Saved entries
-- ==== Sys2Proof/Machine/Issue.lean ====
section
/-! DEFINITION. What one move of the host does to the machine (30_encoding.md R101; 60_exceptions.md R235;
70_reset_and_hazards.md R274), and where the next command word comes from. -/

namespace Sys2Proof.Machine

/-- The host presents the word `w`: the command it selects, or the illegal word (R103). -/
def issueWord (w : Byte) (s : State) : Host.Outcome State Fault Refusal :=
  match decode [w] with
  | .ok (i, _) => exec i s
  | .error _ => illegalWord s

/-- One move of the host. -/
def hostMove (m : HostMove) (s : State) : Host.Outcome State Fault Refusal :=
  match m with
  | .issue w => issueWord w s
  | .bindSource bytes => bindSource bytes s
  | .bindSink => bindSink s
  | .readReg r => readReg r s

/-- The host's next move, with the rest of its moves left in the state; with none the engine idles (R271). -/
def hostStep (s : State) : Host.Outcome State Fault Refusal :=
  match s.script with
  | [] => .next s
  | m :: rest => hostMove m { s with script := rest }

/-- `s` with the word `w` as what the host presents next. -/
def presentNext (s : State) (w : Byte) : State := { s with script := .issue w :: s.script }

end Sys2Proof.Machine
end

WORK ORDER: Copy out the lines beginning at the one that contains "match m with". Stop at the final line of the data, and include it.

ANSWER BOX:
  match m with
  | .issue w => issueWord w s
  | .bindSource bytes => bindSource bytes s
  | .bindSink => bindSink s
  | .readReg r => readReg r s

/-- The host's next move, with the rest of its moves left in the state; with none the engine idles (R271). -/
def hostStep (s : State) : Host.Outcome State Fault Refusal :=
  match s.script with
  | [] => .next s
  | m :: rest => hostMove m { s with script := rest }

/-- `s` with the word `w` as what the host presents next. -/
def presentNext (s : State) (w : Byte) : State := { s with script := .issue w :: s.script }

end Sys2Proof.Machine
end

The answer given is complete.